— А у меня теперь пропала всякая охота задавать вам вопросы на тему, которая вам все-таки неприятна. Ну, как, скажите, я спрошу теперь у вас… У вас! — подчеркнул Филя, — в каком году некий тип, известный вам, стал негодяем? Знаете, Танечка, угостите-ка лучше все-таки чайком, а то и правда у меня в горле что-то… — он несколько раз издал горловые звуки, пытаясь откашляться и почти просипел: — Запершило.
— Садитесь, — улыбнулась она, снова берясь рукой за полы халата, — я все сделаю. И не стесняйтесь спрашивать, мне многое, честно вам говорю, давно уже стало безразличным. Хотя и противным…
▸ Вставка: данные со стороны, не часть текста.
/-- What a stored value of a global page does at once; `old` is the state before the write, `v` the word stored. -/
def State.hookGlobal (s old : State) (p : PageRef) (o i : Nat) (v : W32) : State :=
  match p.kind, o with
  | .glb, 0x54 => if bitOf v 0 && !old.bit GLB_WDT_CTL 0 then { s with wdtT := s.dt } else s
  | .thm, 0x40 => s.throttleCheck
  | .thm, 0x100 => s.throttleCheck
  | .ltb, 0xD0 =>
    if fldOf v 1 0 = old.fld LTB_DISC_CTL 1 0 then s
    else ({ s with ltb := { s.ltb with ptpSeen := false } } : State).when (fldOf v 1 0 == 0) fun st => st.wr LTB_DISC_RATE 0
  | .ltb, 0xF0 => { s with ltb := { s.ltb with rtcDirty := true } }
  | .ltb, 0xF4 => { s with ltb := { s.ltb with rtcDirty := true } }
  | .saf0, o => if o = 0x90 ∨ o = 0x98 then s else s.showSigs
  | .fio, 0x40 => s.inShow i false
  | .fio, 0x88 => s.showOutputs
  | .acq, 0x40 => s.showRowBytes p.inst
  | .acq, 0x200 => s.showRowBytes p.inst
  | .pci, 0x800 => s.msixUnmask i
  | .eth, 0x98 => s.ptpMeasured p.inst
  | _, _ => s

/-- What a stored value of another page does at once. -/
def State.hookAxis (s old : State) (p : PageRef) (o : Nat) (v : W32) : State :=
  match p.kind, o with
  | .gdv, 0x50 => if fldOf v 7 0 &&& (255 - old.fld (GDV_TRIP_EN p.inst) 7 0) &&& s.tripLevels ≠ 0 then s.tripOn p.inst (s.tripLevels &&& (255 - old.fld (GDV_TRIP_EN p.inst) 7 0)) else s
  | .gdv, 0x40 => s.followAll p.inst
  | .gdv, 0x94 => if bitOf v 31 then s.applyOvr p.inst (old.rd (GDV_OVR p.inst)) else s.when (old.bit (GDV_OVR p.inst) 31) fun st => st.allOff p.inst
  | .frb, 0x40 => s.portEnable p.inst (bitOf v 0)
  | .xlk, 0x40 => (s.portEnable 2 (bitOf v 0)).pairWrite (bitOf v 1)
  | _, _ => s

/-- A write to a coefficient of a tuning-locked axis outside OPEN (R187). -/
def State.tuneRejects (s : State) (p : PageRef) (o : Nat) : Bool := decide (p.kind = .axl) && coefArea o && s.tuneLocked p.inst && decide ((s.axis p.inst).st ≠ .opened)

/-- The value `v` enters the plain register at `a`: refused, or stored, held to its limits, with a record of either (R27, R596). -/
def State.storeReg (s : State) (p : PageRef) (r : RegRow) (i a : Nat) (v : W32) : State :=
  let o := r.off
  let w := mergeWord (s.rd a) v (storeMask r &&& (0xFFFFFFFF - s.heldBits p o i))
  let l := s.limit p o w
  match s.refuse p o i l with
  | some c => s.errAt c a
  | none =>
    let s1 := (s.wr a l).when (decide (l ≠ w)) fun st => st.errAt .clamped a
    (s1.hookGlobal s p o i l).hookAxis s p o l

/-- A write of HI of the pair at `lo`, with the staged LO `x` (R601). -/
def State.storePair (s : State) (p : PageRef) (r : RegRow) (i lo : Nat) (x v : W32) : State :=
  let lr := (regRow lo).map (fun q => q.2.1)
  let h := mergeWord (s.rd (lo + 4)) v (storeMask r)
  let l := mergeWord (s.rd lo) x (match lr with | none => 0 | some q => storeMask q)
  if pairBad p (r.off - 4) h l then s.errAt .value (lo + 4)
  else
    match s.refuse p r.off i h with
    | some c => s.errAt c (lo + 4)
    | none =>
      if p.kind = .xlk then
        let bad := s.mirrorRefused (h.toNat * 2 ^ 32 + l.toNat)
        (s.wr64 lo (h.toNat * 2 ^ 32 + l.toNat - bad)).when (decide (bad ≠ 0)) fun st => st.errAt .value (lo + 4)
      else ((s.wr lo l).wr (lo + 4) h).hookGlobal s p r.off i h
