-- ==== Sys2Proof/Machine/Dispatch.lean ====
section
/-! DEFINITION. The meaning of every command: one direct call for each constructor. -/

namespace Sys2Proof.Machine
Татьяна повернулась к нему спиной, наливая воду и включая электрический чайник, да так и остановилась. Наверняка ведь женщина уже вполне реально ощущала на себе веселый и требовательный взгляд странного гостя, которому она совершенно неожиданно для себя сама позволила такое, за что любой другой немедленно схлопотал бы увесистую оплеуху. А что она настоящая — эта оплеуха, об этом отлично знал бывший супруг, случалось, попадавшийся под тяжелую руку. Пока отец был жив… А потом все рухнуло… Так что же произошло? Неужели это душа смертельно соскучилась по доброму слову? Или виноваты эти руки, в которых обреталась непривычная и почти невероятная для нее сила? Или сам гость — искренний, улыбающийся, отчего ей сразу, с первого же мига знакомства, стало горячо?..
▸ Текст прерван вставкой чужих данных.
/-- A write short of word 7 stages its words and pushes nothing. A peek of a silo with an entry returns its words and moves no pointer. A stalled read completes with the entry that arrives, and one whose limit has expired on an empty silo returns the empty pattern (R490, R491). Where the rules leave a point open, the clauses follow the choice of the model (log 57). -/
def Obligations.SiloWindowsAndStalls : Prop :=
  ∀ (i : Fin 96) (s : State),
    (∀ (w : Fin 8) (vs : List W32), s.standbyAddr (silPage i + 0x100 + 4 * w) = false → ∃ t, exec (.siloPushStage i w vs) s = .next t ∧
      (t.silo i).staging = ((s.silo i).staging.take w ++ vs ++ (s.silo i).staging.drop (w + vs.length)).take 8 ∧ (t.silo i).wr = (s.silo i).wr) ∧
    (∀ (r : Requester) (w : Fin 8) (n : Fin 9), (s.silo i).avail ≠ 0 → ∃ t, exec (.siloPeek r i w n) s = .next t ∧
      tabGet [] (reqNum r) t.rdata = entryWords (s.siloHead i) w n ∧ t.silos = s.silos) ∧
    (∀ (x : Stalled) (rest : List Stalled), (s.silo i).stalled = x :: rest → (s.silo i).avail ≠ 0 → ∃ t, exec (.popStallServed i) s = .next t ∧
      tabGet [] x.req t.rdata = entryWords (s.siloHead i) x.word x.count ∧ (t.silo i).stalled = rest ∧ (t.silo i).rdp = ((s.silo i).rdp + 1) % 65536) ∧
    (∀ (x : Stalled) (rest : List Stalled), (s.silo i).stalled = x :: rest → (s.silo i).avail = 0 → x.since + s.stallTicks i ≤ s.dt → ∃ t, exec (.popStallTimeout i) s = .next t ∧
      tabGet [] x.req t.rdata = entryWords emptyPattern x.word x.count ∧ (t.silo i).stalled = rest ∧ (t.silo i).rdp = (s.silo i).rdp)

/-- Every command of a CAN controller changes the controllers, their objects, registers of its own page, the free values and what the event router holds, and nothing else. A command of silo i changes that silo, the answers to reads, the records for the other device of a pair and registers of its own page, and only where the forwarded write of an active device meets an injection on the crosslink also the lane and the page of the crosslink; a push stores its entry at the place that the storage rule gives for WR and changes no other byte, every other command of the silo changes no byte. The flash commands, the writes of MRAM, the start of a DMA channel, the Ethernet tail, link and MDIO commands and CLR_MAX change what they name and registers of their own page; MRAM_WRITE_DONE stores the bytes of its block and changes no other. Where the rules leave a point open, the clauses follow the choice of the model (log 48). -/
def Obligations.FramesOfBlocks : Prop :=
  ∀ (c : Fin 2) (o : Fin 128) (f : CanFrame) (sof : BitVec 64) (b1 b2 b3 b4 : Bool) (code : Fin 7) (tdcv : BitVec 8) (v : W32) (i j : Fin 96) (r : Requester) (w : Fin 8) (n : Fin 9) (rel : Fin 8192) (vs : List W32) (len : Fin 512) (ch : Fin 8) (p : Fin 2) (sp : Fin 3) (d16 : BitVec 16) (s t : State),
    (∀ cmd ∈ [Instr.canFrameReceived c f sof b1, .canTxComplete c tdcv, .canBusError c code b1 b2 b3 b4, .canObjRead c o, .canObjWrite c o, .canObjSend c o, .canObjWriteSend c o, .canObjAbort c o, .canObjConfig c o b1 v, .canRecover c, .canRecovered c, .canModeWrite c v, .canModeEffect c, .canInjArm c v, .protocolExceptionEnd c],
      exec cmd s = .next t → (∃ rs m a fr x y, t = { s with regs := rs, msix := m, actions := a, free := fr, cans := x, canObjs := y }) ∧ s.pageOnly t (0x1E + c.val)) ∧
    (∀ cmd ∈ [Instr.siloPush i w vs, .siloPushStage i w vs, .siloPop r i n, .siloPeek r i w n, .siloMark i, .siloRewind i, .siloFlush i, .siloRelease i rel, .popStallServed i, .popStallTimeout i],
      exec cmd s = .next t → (∃ rs m a q mm rd x p, t = { s with regs := rs, msix := m, actions := a, silos := q, mem := mm, rdata := rd, xlk := x, ringPorts := p }) ∧ (∀ a, a / 0x1000 ≠ 0x40 + i.val → a / 0x1000 ≠ 0x262 → routerOwn a = false → t.rd a = s.rd a) ∧
        (s.role ≠ 1 ∨ s.laneOpen 2 = true → t.ringPorts = s.ringPorts ∧ s.pageOnly t (0x40 + i.val)) ∧ (j ≠ i → t.silo j = s.silo j) ∧
        ((∀ a, a < s.siloAddr i (s.silo i).wr ∨ s.siloAddr i (s.silo i).wr + 32 ≤ a → t.byteAt a = s.byteAt a) ∧ (cmd ≠ .siloPush i w vs → t.mem = s.mem))) ∧
    (∀ cmd ∈ [Instr.flRead len, .flProgram len, .flErase len, .flDone b1], exec cmd s = .next t → (∃ rs m a fr x y, t = { s with regs := rs, msix := m, actions := a, free := fr, flash := x, flashCmd := y }) ∧ s.pageOnly t 0x1D) ∧
    (exec .mwWrite s = .next t → (∃ rs x, t = { s with regs := rs, mramCmd := x }) ∧ s.pageOnly t 0x1D) ∧
    (exec .mwDone s = .next t → (∃ rs m a fr ag x mm, t = { s with regs := rs, msix := m, actions := a, free := fr, age := ag, mramCmd := x, mem := mm }) ∧ s.pageOnly t 0x1D ∧
      (∀ (at0 : Nat) (bs : List Byte), s.mramCmd = some (at0, bs) → ∀ a, a < at0 ∨ at0 + bs.length ≤ a → t.byteAt a = s.byteAt a)) ∧
    (exec (.dmaStart ch) s = .next t → (∃ rs m a x, t = { s with regs := rs, msix := m, actions := a, dmaDesc := x }) ∧ s.pageOnly t 0x19) ∧
    (∀ cmd ∈ [Instr.ethTailWrite p v, .ethLinkChg p b1 sp b2], exec cmd s = .next t → (∃ rs m a, t = { s with regs := rs, msix := m, actions := a }) ∧ s.pageOnly t (0x1A + p.val)) ∧
    (∀ cmd ∈ [Instr.mdioGo v, .mdioDone d16], exec cmd s = .next t → (∃ rs, t = { s with regs := rs }) ∧ s.pageOnly t 0x1A) ∧
    (exec .thmClrMax s = .next t → (∃ rs, t = { s with regs := rs }) ∧ s.pageOnly t 6)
А когда она повернулась и увидела его взгляд, устремленный на нее, внутри, где-то под грудью, или даже в животе, еще помнившем мощные пальцы мужчины, будто что-то оборвалось. Вот, чего ей не хватало долгие годы, особенно последние, ужасные своим одиночеством…
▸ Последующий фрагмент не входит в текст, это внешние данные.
@[simp] theorem State.raiseIf_pending (s : State) (c : Bool) (page bit : Nat) : (s.raiseIf c page bit).pending = s.pending := (s.evOnly_raiseIf c page bit).pending
@[simp] theorem State.raiseIf_dt (s : State) (c : Bool) (page bit : Nat) : (s.raiseIf c page bit).dt = s.dt := (s.evOnly_raiseIf c page bit).dt
@[simp] theorem State.raiseIf_free (s : State) (c : Bool) (page bit : Nat) : (s.raiseIf c page bit).free = s.free := (s.evOnly_raiseIf c page bit).free
@[simp] theorem State.raiseIf_inForce (s : State) (c : Bool) (page bit : Nat) : (s.raiseIf c page bit).inForce = s.inForce := (s.evOnly_raiseIf c page bit).inForce
@[simp] theorem State.raiseIf_commits (s : State) (c : Bool) (page bit : Nat) : (s.raiseIf c page bit).commits = s.commits := (s.evOnly_raiseIf c page bit).commits
@[simp] theorem State.raiseIf_staged (s : State) (c : Bool) (page bit : Nat) : (s.raiseIf c page bit).staged = s.staged := (s.evOnly_raiseIf c page bit).staged
@[simp] theorem State.raiseIf_latched (s : State) (c : Bool) (page bit : Nat) : (s.raiseIf c page bit).latched = s.latched := (s.evOnly_raiseIf c page bit).latched
@[simp] theorem State.raiseIf_rdata (s : State) (c : Bool) (page bit : Nat) : (s.raiseIf c page bit).rdata = s.rdata := (s.evOnly_raiseIf c page bit).rdata
@[simp] theorem State.raiseIf_posted (s : State) (c : Bool) (page bit : Nat) : (s.raiseIf c page bit).posted = s.posted := (s.evOnly_raiseIf c page bit).posted
@[simp] theorem State.raiseIf_mem (s : State) (c : Bool) (page bit : Nat) : (s.raiseIf c page bit).mem = s.mem := (s.evOnly_raiseIf c page bit).mem
@[simp] theorem State.raiseIf_silos (s : State) (c : Bool) (page bit : Nat) : (s.raiseIf c page bit).silos = s.silos := (s.evOnly_raiseIf c page bit).silos
@[simp] theorem State.raiseIf_lost (s : State) (c : Bool) (page bit : Nat) : (s.raiseIf c page bit).lost = s.lost := (s.evOnly_raiseIf c page bit).lost
@[simp] theorem State.raiseIf_recorder (s : State) (c : Bool) (page bit : Nat) : (s.raiseIf c page bit).recorder = s.recorder := (s.evOnly_raiseIf c page bit).recorder
@[simp] theorem State.raiseIf_axes (s : State) (c : Bool) (page bit : Nat) : (s.raiseIf c page bit).axes = s.axes := (s.evOnly_raiseIf c page bit).axes
@[simp] theorem State.raiseIf_gears (s : State) (c : Bool) (page bit : Nat) : (s.raiseIf c page bit).gears = s.gears := (s.evOnly_raiseIf c page bit).gears
@[simp] theorem State.raiseIf_ltb (s : State) (c : Bool) (page bit : Nat) : (s.raiseIf c page bit).ltb = s.ltb := (s.evOnly_raiseIf c page bit).ltb
@[simp] theorem State.raiseIf_ascArms (s : State) (c : Bool) (page bit : Nat) : (s.raiseIf c page bit).ascArms = s.ascArms := (s.evOnly_raiseIf c page bit).ascArms
@[simp] theorem State.raiseIf_ascTook (s : State) (c : Bool) (page bit : Nat) : (s.raiseIf c page bit).ascTook = s.ascTook := (s.evOnly_raiseIf c page bit).ascTook
@[simp] theorem State.raiseIf_ascEnts (s : State) (c : Bool) (page bit : Nat) : (s.raiseIf c page bit).ascEnts = s.ascEnts := (s.evOnly_raiseIf c page bit).ascEnts
@[simp] theorem State.raiseIf_fcoEnd (s : State) (c : Bool) (page bit : Nat) : (s.raiseIf c page bit).fcoEnd = s.fcoEnd := (s.evOnly_raiseIf c page bit).fcoEnd
@[simp] theorem State.raiseIf_fcoLock (s : State) (c : Bool) (page bit : Nat) : (s.raiseIf c page bit).fcoLock = s.fcoLock := (s.evOnly_raiseIf c page bit).fcoLock
@[simp] theorem State.raiseIf_fcoOff (s : State) (c : Bool) (page bit : Nat) : (s.raiseIf c page bit).fcoOff = s.fcoOff := (s.evOnly_raiseIf c page bit).fcoOff
@[simp] theorem State.raiseIf_fliPins (s : State) (c : Bool) (page bit : Nat) : (s.raiseIf c page bit).fliPins = s.fliPins := (s.evOnly_raiseIf c page bit).fliPins
@[simp] theorem State.raiseIf_fliRecs (s : State) (c : Bool) (page bit : Nat) : (s.raiseIf c page bit).fliRecs = s.fliRecs := (s.evOnly_raiseIf c page bit).fliRecs
@[simp] theorem State.raiseIf_latWins (s : State) (c : Bool) (page bit : Nat) : (s.raiseIf c page bit).latWins = s.latWins := (s.evOnly_raiseIf c page bit).latWins
@[simp] theorem State.raiseIf_ringPorts (s : State) (c : Bool) (page bit : Nat) : (s.raiseIf c page bit).ringPorts = s.ringPorts := (s.evOnly_raiseIf c page bit).ringPorts
@[simp] theorem State.raiseIf_ring (s : State) (c : Bool) (page bit : Nat) : (s.raiseIf c page bit).ring = s.ring := (s.evOnly_raiseIf c page bit).ring
@[simp] theorem State.raiseIf_promoted (s : State) (c : Bool) (page bit : Nat) : (s.raiseIf c page bit).promoted = s.promoted := (s.evOnly_raiseIf c page bit).promoted
@[simp] theorem State.raiseIf_xlk (s : State) (c : Bool) (page bit : Nat) : (s.raiseIf c page bit).xlk = s.xlk := (s.evOnly_raiseIf c page bit).xlk
@[simp] theorem State.raiseIf_groups (s : State) (c : Bool) (page bit : Nat) : (s.raiseIf c page bit).groups = s.groups := (s.evOnly_raiseIf c page bit).groups
@[simp] theorem State.raiseIf_safAxes (s : State) (c : Bool) (page bit : Nat) : (s.raiseIf c page bit).safAxes = s.safAxes := (s.evOnly_raiseIf c page bit).safAxes
@[simp] theorem State.raiseIf_ss1 (s : State) (c : Bool) (page bit : Nat) : (s.raiseIf c page bit).ss1 = s.ss1 := (s.evOnly_raiseIf c page bit).ss1
@[simp] theorem State.raiseIf_ss1Quick (s : State) (c : Bool) (page bit : Nat) : (s.raiseIf c page bit).ss1Quick = s.ss1Quick := (s.evOnly_raiseIf c page bit).ss1Quick
@[simp] theorem State.raiseIf_ss1Line (s : State) (c : Bool) (page bit : Nat) : (s.raiseIf c page bit).ss1Line = s.ss1Line := (s.evOnly_raiseIf c page bit).ss1Line
@[simp] theorem State.raiseIf_disagree (s : State) (c : Bool) (page bit : Nat) : (s.raiseIf c page bit).disagree = s.disagree := (s.evOnly_raiseIf c page bit).disagree
@[simp] theorem State.raiseIf_noExA (s : State) (c : Bool) (page bit : Nat) : (s.raiseIf c page bit).noExA = s.noExA := (s.evOnly_raiseIf c page bit).noExA
@[simp] theorem State.raiseIf_noExB (s : State) (c : Bool) (page bit : Nat) : (s.raiseIf c page bit).noExB = s.noExB := (s.evOnly_raiseIf c page bit).noExB
@[simp] theorem State.raiseIf_chanAStop (s : State) (c : Bool) (page bit : Nat) : (s.raiseIf c page bit).chanAStop = s.chanAStop := (s.evOnly_raiseIf c page bit).chanAStop
@[simp] theorem State.raiseIf_keepA (s : State) (c : Bool) (page bit : Nat) : (s.raiseIf c page bit).keepA = s.keepA := (s.evOnly_raiseIf c page bit).keepA
@[simp] theorem State.raiseIf_dropA (s : State) (c : Bool) (page bit : Nat) : (s.raiseIf c page bit).dropA = s.dropA := (s.evOnly_raiseIf c page bit).dropA
@[simp] theorem State.raiseIf_safPeer (s : State) (c : Bool) (page bit : Nat) : (s.raiseIf c page bit).safPeer = s.safPeer := (s.evOnly_raiseIf c page bit).safPeer
@[simp] theorem State.raiseIf_safStore (s : State) (c : Bool) (page bit : Nat) : (s.raiseIf c page bit).safStore = s.safStore := (s.evOnly_raiseIf c page bit).safStore
@[simp] theorem State.raiseIf_dbgHalt (s : State) (c : Bool) (page bit : Nat) : (s.raiseIf c page bit).dbgHalt = s.dbgHalt := (s.evOnly_raiseIf c page bit).dbgHalt
@[simp] theorem State.raiseIf_acqs (s : State) (c : Bool) (page bit : Nat) : (s.raiseIf c page bit).acqs = s.acqs := (s.evOnly_raiseIf c page bit).acqs
@[simp] theorem State.raiseIf_acqActs (s : State) (c : Bool) (page bit : Nat) : (s.raiseIf c page bit).acqActs = s.acqActs := (s.evOnly_raiseIf c page bit).acqActs
@[simp] theorem State.raiseIf_ldcs (s : State) (c : Bool) (page bit : Nat) : (s.raiseIf c page bit).ldcs = s.ldcs := (s.evOnly_raiseIf c page bit).ldcs
@[simp] theorem State.raiseIf_ldcSlot (s : State) (c : Bool) (page bit : Nat) : (s.raiseIf c page bit).ldcSlot = s.ldcSlot := (s.evOnly_raiseIf c page bit).ldcSlot
@[simp] theorem State.raiseIf_ports (s : State) (c : Bool) (page bit : Nat) : (s.raiseIf c page bit).ports = s.ports := (s.evOnly_raiseIf c page bit).ports
@[simp] theorem State.raiseIf_emus (s : State) (c : Bool) (page bit : Nat) : (s.raiseIf c page bit).emus = s.emus := (s.evOnly_raiseIf c page bit).emus
@[simp] theorem State.raiseIf_links (s : State) (c : Bool) (page bit : Nat) : (s.raiseIf c page bit).links = s.links := (s.evOnly_raiseIf c page bit).links
@[simp] theorem State.raiseIf_servos (s : State) (c : Bool) (page bit : Nat) : (s.raiseIf c page bit).servos = s.servos := (s.evOnly_raiseIf c page bit).servos
@[simp] theorem State.raiseIf_servoUndo (s : State) (c : Bool) (page bit : Nat) : (s.raiseIf c page bit).servoUndo = s.servoUndo := (s.evOnly_raiseIf c page bit).servoUndo
@[simp] theorem State.raiseIf_lpus (s : State) (c : Bool) (page bit : Nat) : (s.raiseIf c page bit).lpus = s.lpus := (s.evOnly_raiseIf c page bit).lpus
@[simp] theorem State.raiseIf_sched (s : State) (c : Bool) (page bit : Nat) : (s.raiseIf c page bit).sched = s.sched := (s.evOnly_raiseIf c page bit).sched
@[simp] theorem State.raiseIf_age (s : State) (c : Bool) (page bit : Nat) : (s.raiseIf c page bit).age = s.age := (s.evOnly_raiseIf c page bit).age
@[simp] theorem State.raiseIf_sensors (s : State) (c : Bool) (page bit : Nat) : (s.raiseIf c page bit).sensors = s.sensors := (s.evOnly_raiseIf c page bit).sensors
@[simp] theorem State.raiseIf_shutdowns (s : State) (c : Bool) (page bit : Nat) : (s.raiseIf c page bit).shutdowns = s.shutdowns := (s.evOnly_raiseIf c page bit).shutdowns
@[simp] theorem State.raiseIf_bands (s : State) (c : Bool) (page bit : Nat) : (s.raiseIf c page bit).bands = s.bands := (s.evOnly_raiseIf c page bit).bands
@[simp] theorem State.raiseIf_jtagIr (s : State) (c : Bool) (page bit : Nat) : (s.raiseIf c page bit).jtagIr = s.jtagIr := (s.evOnly_raiseIf c page bit).jtagIr
@[simp] theorem State.raiseIf_jtagDr (s : State) (c : Bool) (page bit : Nat) : (s.raiseIf c page bit).jtagDr = s.jtagDr := (s.evOnly_raiseIf c page bit).jtagDr
@[simp] theorem State.raiseIf_nonce (s : State) (c : Bool) (page bit : Nat) : (s.raiseIf c page bit).nonce = s.nonce := (s.evOnly_raiseIf c page bit).nonce
@[simp] theorem State.raiseIf_freezeAt (s : State) (c : Bool) (page bit : Nat) : (s.raiseIf c page bit).freezeAt = s.freezeAt := (s.evOnly_raiseIf c page bit).freezeAt
@[simp] theorem State.raiseIf_flashCmd (s : State) (c : Bool) (page bit : Nat) : (s.raiseIf c page bit).flashCmd = s.flashCmd := (s.evOnly_raiseIf c page bit).flashCmd
@[simp] theorem State.raiseIf_flashGeo (s : State) (c : Bool) (page bit : Nat) : (s.raiseIf c page bit).flashGeo = s.flashGeo := (s.evOnly_raiseIf c page bit).flashGeo
@[simp] theorem State.raiseIf_mramCmd (s : State) (c : Bool) (page bit : Nat) : (s.raiseIf c page bit).mramCmd = s.mramCmd := (s.evOnly_raiseIf c page bit).mramCmd
@[simp] theorem State.raiseIf_ethPause (s : State) (c : Bool) (page bit : Nat) : (s.raiseIf c page bit).ethPause = s.ethPause := (s.evOnly_raiseIf c page bit).ethPause
@[simp] theorem State.raiseIf_ethOut (s : State) (c : Bool) (page bit : Nat) : (s.raiseIf c page bit).ethOut = s.ethOut := (s.evOnly_raiseIf c page bit).ethOut
@[simp] theorem State.raiseIf_dmaOut (s : State) (c : Bool) (page bit : Nat) : (s.raiseIf c page bit).dmaOut = s.dmaOut := (s.evOnly_raiseIf c page bit).dmaOut
@[simp] theorem State.raiseIf_dmaDesc (s : State) (c : Bool) (page bit : Nat) : (s.raiseIf c page bit).dmaDesc = s.dmaDesc := (s.evOnly_raiseIf c page bit).dmaDesc
@[simp] theorem State.raiseIf_cans (s : State) (c : Bool) (page bit : Nat) : (s.raiseIf c page bit).cans = s.cans := (s.evOnly_raiseIf c page bit).cans
@[simp] theorem State.raiseIf_canObjs (s : State) (c : Bool) (page bit : Nat) : (s.raiseIf c page bit).canObjs = s.canObjs := (s.evOnly_raiseIf c page bit).canObjs
@[simp] theorem State.raiseIf_core (s : State) (c : Bool) (page bit : Nat) : (s.raiseIf c page bit).core = s.core := (s.evOnly_raiseIf c page bit).core
@[simp] theorem State.raiseIf_fieldT0 (s : State) (c : Bool) (page bit : Nat) : (s.raiseIf c page bit).fieldT0 = s.fieldT0 := (s.evOnly_raiseIf c page bit).fieldT0
@[simp] theorem State.raiseIf_wdtT (s : State) (c : Bool) (page bit : Nat) : (s.raiseIf c page bit).wdtT = s.wdtT := (s.evOnly_raiseIf c page bit).wdtT
@[simp] theorem State.raiseIf_flash (s : State) (c : Bool) (page bit : Nat) : (s.raiseIf c page bit).flash = s.flash := (s.evOnly_raiseIf c page bit).flash
@[simp] theorem State.raiseIf_version (s : State) (c : Bool) (page bit : Nat) : (s.raiseIf c page bit).version = s.version := (s.evOnly_raiseIf c page bit).version
@[simp] theorem State.raiseIf_keys (s : State) (c : Bool) (page bit : Nat) : (s.raiseIf c page bit).keys = s.keys := (s.evOnly_raiseIf c page bit).keys
@[simp] theorem State.raiseIf_entries (s : State) (c : Bool) (page bit : Nat) : (s.raiseIf c page bit).entries = s.entries := (s.evOnly_raiseIf c page bit).entries
@[simp] theorem State.raiseIf_lcPlan (s : State) (c : Bool) (page bit : Nat) : (s.raiseIf c page bit).lcPlan = s.lcPlan := (s.evOnly_raiseIf c page bit).lcPlan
— Давай пить чай, — она протяжно выдохнула шепотом, легко перейдя на «ты». — А то и у меня тоже что-то в горле…
— Это от волнения, — просто сказал Филя. — Не бойся, это не страшно.
— Что именно? — она вздрогнула, сообразив, что, кажется, перешла на опасно скользкий путь.
— Почти все, что человек может навыдумывать себе. Страшны только предательство… ложь да обман… А остальное, Танюша, — чепуха, всегда можно, если и не принять сердцем, то хотя бы понять.
— Ты — философ? — мягкая улыбка расправила ее напрягшееся было лицо.
— Приходится, Танечка… Прости, это ничего, что я с тобой так… несколько фривольно?
Она только махнула рукой. И, с трудом сдержав сладкий зевок, потянулась, расправив плечи, отчего халатик опасно натянулся на высокой ее груди.
— Спала плохо, — тихо констатировал Филя.
— Снотворное не помогает, — она поморщилась.
— А тебе не снотворное требуется, — он легко усмехнулся.
— А что? — она как-то настороженно и быстро метнула взгляд по его лицу, но не задержалась, а словно спрятала его, замерев в ожидании.
— Ласка, девушка… — он покачал головой, положил свою руку на ее пальцы и заговорил мягким, проникновенным тоном. — Чтоб душа оттаяла. Чтоб жить хотелось. И дышать, и любить… Ты ж молодая, не надо торопиться стареть — эта гадость у нас всегда впереди.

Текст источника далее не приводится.